# comfortis (spinosad)



## lucky lodge (Jan 12, 2012)

comfortis (spinosad) is a new flea tablet for dogs product in australia put i think it used to be sold

in america ..has anyone used it before or heard of it or know anything about it. my friend has a old english sheep dog that she wonts to breed from

but she worried it may make him infertal she has rang the manufature but thay dont know

any help would be much appreciated


----------



## Davie (Jan 12, 2012)

I have used Confortis as a flea control for many years here in the US without any problems at any problems. There are no breeding adverse warnings that I can find on the package. I'm not a breeder so I can't say without a doubt that there would be a problem--I just don't see anything listed on the package I have.


----------



## Marty (Jan 13, 2012)

This is the very first thing I have ever used that totally works perfectly. I cannot say enough good things about it. I don't know however anything about causing infertility.


----------



## drmatthewtaylor (Jan 13, 2012)

I have used Comfortis and it does work. But, like most things its not perfect and needs to be used correctly.

It does a fantastic job of killing adult fleas, so good in fact that people get the false sense of belief that ALL of the fleas are gone almost immediately. Adult fleas that an owner would see on the animal represent only 5% of the fleas that are in the environment and as most of those 95% are not adults (the only life cycle that Comfortis kills) then the product needs to be used for at least 3 months consecutively to rid the entire house of fleas.

As a preventive, used monthly, all year around, it works very nicely; but frankly so do most of the products.

Dr Taylor


----------



## lucky lodge (Jan 13, 2012)

dr taylor have you heard of any infertility concerns by breeders

thanks jenny


----------



## drmatthewtaylor (Jan 13, 2012)

I know of no problem with infertility. In general it is simply too costly for drug companies to do research on certain segments of the animal population and pregnant bitches or breeding males are among them.

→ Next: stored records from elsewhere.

-- ==== Sys2Proof/Machine/Defaults.lean ====
section
/-! DEFINITION. The fixed sizes of the block (R7 to R12), the default FONT table (R402) and the default parameters (R13 to R18). -/

namespace Sys2Proof.Machine

/-- MEM_SIZE (R7). -/
def memSize : Nat := 4096

/-- FONT_BASE (R11). -/
def fontBase : Nat := 0x050

/-- ROM_BASE, also the reset PC (R12). -/
def romBase : Nat := 0x200

/-- MAX_ROM (R12). -/
def maxRom : Nat := 3584

/-- Glyphs 0 to 3 of the default table (R402). -/
def fontGlyphs0to3 : Vector Byte 20 :=
  #v[0xF0, 0x90, 0x90, 0x90, 0xF0,  0x20, 0x60, 0x20, 0x20, 0x70,
     0xF0, 0x10, 0xF0, 0x80, 0xF0,  0xF0, 0x10, 0xF0, 0x10, 0xF0]

/-- Glyphs 4 to 7 of the default table (R402). -/
def fontGlyphs4to7 : Vector Byte 20 :=
  #v[0x90, 0x90, 0xF0, 0x10, 0x10,  0xF0, 0x80, 0xF0, 0x10, 0xF0,
     0xF0, 0x80, 0xF0, 0x90, 0xF0,  0xF0, 0x10, 0x20, 0x40, 0x40]

/-- Glyphs 8 to B of the default table (R402). -/
def fontGlyphs8toB : Vector Byte 20 :=
  #v[0xF0, 0x90, 0xF0, 0x90, 0xF0,  0xF0, 0x90, 0xF0, 0x10, 0xF0,
     0xF0, 0x90, 0xF0, 0x90, 0x90,  0xE0, 0x90, 0xE0, 0x90, 0xE0]

/-- Glyphs C to F of the default table (R402). -/
def fontGlyphsCtoF : Vector Byte 20 :=
  #v[0xF0, 0x80, 0x80, 0x80, 0xF0,  0xE0, 0x90, 0x90, 0x90, 0xE0,
     0xF0, 0x80, 0xF0, 0x80, 0xF0,  0xF0, 0x80, 0xF0, 0x80, 0x80]

/-- The standard hexadecimal font table of R402, which the spec takes from general knowledge (G14; log 16). -/
def defaultFont : Font := fontGlyphs0to3 ++ fontGlyphs4to7 ++ fontGlyphs8toB ++ fontGlyphsCtoF

/-- The default value of every parameter (R13 to R18). -/
def defaultConfig : Config where
  arithVf := .canonical
  shiftSrc := .vx
  drawEdge := .wrap
  lsIncI := false
  jumpOffsetReg := .v0
  font := defaultFont

end Sys2Proof.Machine
end

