-- ==== Sys2Proof/Machine/DisplayOps.lean ====
section
/-! DEFINITION. ClearScreen and Draw with the sprite's pixel rules (`44_display.md`). -/

namespace Sys2Proof.Machine

/-- The pixel that column c of sprite row r falls on, from the start (cx, cy); none where CLIP drops it (R292, R293 d). -/
def spriteTarget (edge : DrawEdge) (cx cy r c : Nat) : Option (Fin 32 × Fin 64) :=
  match edge with
  | .wrap => some (Fin.ofNat 32 (cy + r), Fin.ofNat 64 (cx + c))
  | .clip => if h : cy + r < 32 ∧ cx + c < 64 then some (⟨cy + r, h.1⟩, ⟨cx + c, h.2⟩) else none

/-- What Draw carries from pixel to pixel: the buffer and whether a lit pixel was hit (R292). -/
structure Canvas where
  disp : Display
  hit  : Bool
  deriving DecidableEq, Repr

/-- Draw one sprite pixel: a lit bit toggles its target, and hits where the old value was lit (R290, R292). -/
def Canvas.drawPixel (p : Canvas) (edge : DrawEdge) (cx cy r c : Nat) (bit : Bool) : Canvas :=
  match bit, spriteTarget edge cx cy r c with
  | true, some (row, col) => ⟨p.disp.toggle row col, p.hit || p.disp.pixel row col⟩
  | _, _ => p

/-- Draw one sprite row; the most significant bit is the leftmost pixel (R292). -/
def Canvas.drawRow (p : Canvas) (edge : DrawEdge) (cx cy r : Nat) (row : Byte) : Canvas :=
  (List.range 8).foldl (fun p c => p.drawPixel edge cx cy r c (row.getLsbD (7 - c))) p

/-- Draw the sprite rows r, r+1, .. (R292). -/
def Canvas.drawRows (p : Canvas) (edge : DrawEdge) (cx cy r : Nat) : List Byte → Canvas
  | [] => p
  | b :: bs => (p.drawRow edge cx cy r b).drawRows edge cx cy (r + 1) bs

/-- The start column, V[x] mod 64 (R292). -/
def State.startCol (s : State) (x : Nibble) : Nat := (s.getV x).toNat % 64

/-- The start row, V[y] mod 32 (R292). -/
def State.startRow (s : State) (y : Nibble) : Nat := (s.getV y).toNat % 32

/-- The canvas after the sprite of n rows at I is drawn, the coordinates read before VF is written (R292, R293 a). -/
def State.drawSprite (s : State) (x y n : Nibble) : Canvas :=
  Canvas.drawRows ⟨s.disp, false⟩ s.config.drawEdge (s.startCol x) (s.startRow y) 0
    (s.readBytes (s.indexAddr 0) n.toNat)

/-- ClearScreen `CLS` (R291). -/
def execClearScreen (s : State) : Result := .next (s.setDisp Display.clear)

/-- Draw `DRW Vx, Vy, n`; VF ends as the collision flag (R292, R293). -/
def execDraw (x y n : Nibble) (s : State) : Result :=
  s.throughIndex (.draw x y n) .memReadOutOfRange n.toNat
    ((s.setDisp (s.drawSprite x y n).disp).setV vf (flagByte (s.drawSprite x y n).hit))

end Sys2Proof.Machine
end

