-- ==== Sys2Proof/Safety.lean ====
section
/-! DEFINITION. The words that claims use: the state's elements one by one, what a transition leaves unchanged, and the invariant of the block. -/

namespace Sys2Proof.Machine

/-- One element of the state: the elements of `10_state.md` section 9 down to a register, a slot, a pixel or a byte,
and the model's configuration and host's side. -/
inductive Element where
  | v (x : Nibble)
  | pc
  | i
  | slot (k : Fin 16)
  | sp
  | dt
  | st
  | pixel (row : Fin 32) (col : Fin 64)
  | runstate
  | fault
  | byte (a : Nat)
  | config
  | host
  deriving DecidableEq, Repr

/-- Two states hold the same in an element. -/
def Agree (s t : State) : Element → Prop
  | .v x => t.getV x = s.getV x
  | .pc => t.pc = s.pc
  | .i => t.i = s.i
  | .slot k => t.stack.get k = s.stack.get k
  | .sp => t.sp = s.sp
  | .dt => t.dt = s.dt
  | .st => t.st = s.st
  | .pixel row col => t.disp.pixel row col = s.disp.pixel row col
  | .runstate => t.runstate = s.runstate
  | .fault => t.fault = s.fault
  | .byte a => t.readByte a = s.readByte a
  | .config => t.config = s.config
  | .host => t.host = s.host

/-- From s to t nothing changes but the elements of a set: the frame of a transition. -/
def ChangesOnly (changed : Element → Prop) (s t : State) : Prop := ∀ e, ¬ changed e → Agree s t e

/-- No element but those of a list changes. -/
abbrev ChangesOnlyIn (changed : List Element) (s t : State) : Prop := ChangesOnly (· ∈ changed) s t

/-- From s to t an instruction's handler raised a fault: the record names the instruction by the address it was fetched
from (PC - 2, since the fetch has advanced PC) and by its word, and nothing else changed (R24, R362). -/
def Raised (i : Instr) (cause : FaultCause) (info : Nat) (s t : State) : Prop :=
  t.runstate = .faulted ∧ t.fault = some ⟨cause, s.pc - 2, encode i, BitVec.ofNat 17 info⟩ ∧
  ChangesOnlyIn [.runstate, .fault] s t

/-- The table of R361: the cause and the info of the fault an instruction raises in a state. No other instruction
faults. -/
def faultOf (i : Instr) (s : State) : Option (FaultCause × Nat) :=
  match i with
  | .call _ => if s.sp.val = 16 then some (.stackOverflow, 16) else none
  | .ret => if s.sp.val = 0 then some (.stackUnderflow, 0) else none
  | .draw _ _ n =>
    if 0 < n.toNat ∧ 0xFFF < s.i.toNat + n.toNat - 1 then some (.memReadOutOfRange, max s.i.toNat 0x1000) else none
  | .loadRegs x =>
    if 0xFFF < s.i.toNat + x.toNat then some (.memReadOutOfRange, max s.i.toNat 0x1000) else none
  | .bcd _ => if 0xFFF < s.i.toNat + 2 then some (.memWriteOutOfRange, max s.i.toNat 0x1000) else none
  | .storeRegs x =>
    if 0xFFF < s.i.toNat + x.toNat then some (.memWriteOutOfRange, max s.i.toNat 0x1000) else none
  | .skipIfKeyDown x => if 15 < (s.getV x).toNat then some (.keyOutOfRange, (s.getV x).toNat) else none
  | .skipIfKeyUp x => if 15 < (s.getV x).toNat then some (.keyOutOfRange, (s.getV x).toNat) else none
  | _ => none

/-- A lit bit of the sprite of n rows at I, started at (V[x], V[y]), falls on a pixel (R292): row r and column c of the
sprite, wrapped at the display's edge under WRAP and only inside it under CLIP. -/
def SpriteCovers (s : State) (x y n : Nibble) (row : Fin 32) (col : Fin 64) : Prop :=
  ∃ r < n.toNat, ∃ c < 8, (s.readByte (s.i.toNat + r)).getLsbD (7 - c) = true ∧
    match s.config.drawEdge with
    | .wrap =>
      ((s.getV y).toNat % 32 + r) % 32 = row.val ∧ ((s.getV x).toNat % 64 + c) % 64 = col.val
    | .clip => (s.getV y).toNat % 32 + r = row.val ∧ (s.getV x).toNat % 64 + c = col.val

/-- The next fetch of a state reads a byte at an address, in the half of the word that R83 gives it, wherever the address
is one of the fetch's two: bits 15:8 at PC, bits 7:0 at PC + 1. -/
def State.FetchReads (s : State) (a : Nat) (b : Byte) : Prop :=
  (s.pc.toNat = a → s.fetchWord.toNat / 256 = b.toNat) ∧ (s.pc.toNat + 1 = a → s.fetchWord.toNat % 256 = b.toNat)

/-- A record that the fault primitive can have made: a failed fetch has no word, and the info is one R361 gives the cause. -/
def FaultRecord.Genuine (r : FaultRecord) : Prop :=
  match r.cause with
  | .fetchOutOfRange =>
    r.word = 0 ∧ 0xFFF ≤ r.pc.toNat ∧ r.info.toNat = (if r.pc.toNat > 0xFFF then r.pc.toNat else r.pc.toNat + 1)
  | .stackOverflow => r.info = 16
  | .stackUnderflow => r.info = 0
  | .memReadOutOfRange => 0x1000 ≤ r.info.toNat ∧ r.info.toNat ≤ 0xFFFF
  | .memWriteOutOfRange => 0x1000 ≤ r.info.toNat ∧ r.info.toNat ≤ 0xFFFF
  | .keyOutOfRange => 0xF < r.info.toNat ∧ r.info.toNat ≤ 0xFF

/-- The invariant of the block. -/
structure State.Inv (s : State) : Prop where
  /-- Memory is in its canonical form, the model's own form of R80 and R88 (log 12). -/
  mem_wf : Memory.wf s.config.font s.mem
  /-- PC is at most 0x10FE (R43). -/
  pc_le : s.pc.toNat ≤ 0x10FE
  /-- Every slot holds an address that Call pushed, at most 0x1000, or its reset value (R43, R180). -/
  slot_le : ∀ k, (s.stack.get k).toNat ≤ 0x1000
  /-- The fault record is NONE exactly where the run state is not FAULTED (R50). -/
  fault_none : s.fault = none ↔ s.runstate ≠ .faulted
  /-- A fault record is one the fault primitive made (R361). -/
  fault_genuine : ∀ r, s.fault = some r → r.Genuine

/-- A run is safe while the block is not FAULTED: no fault of R361 has occurred since reset (R365). -/
def State.Safe (s : State) : Prop := s.runstate ≠ .faulted

end Sys2Proof.Machine
end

There is a Vet who believes the mode of action 'could' cause problems in male dogs, but this theory has never been proven to my knowledge.

Dr Taylor


----------



## kaykay (Jan 13, 2012)

I tried it and it did nothing. I do not know what to do with my dog Noah. Suddenly he is immune to every flea med on the market. My other dog is fine. Im at my wits end. I called the vet last week and they pretty much said they had no idea where to go from here.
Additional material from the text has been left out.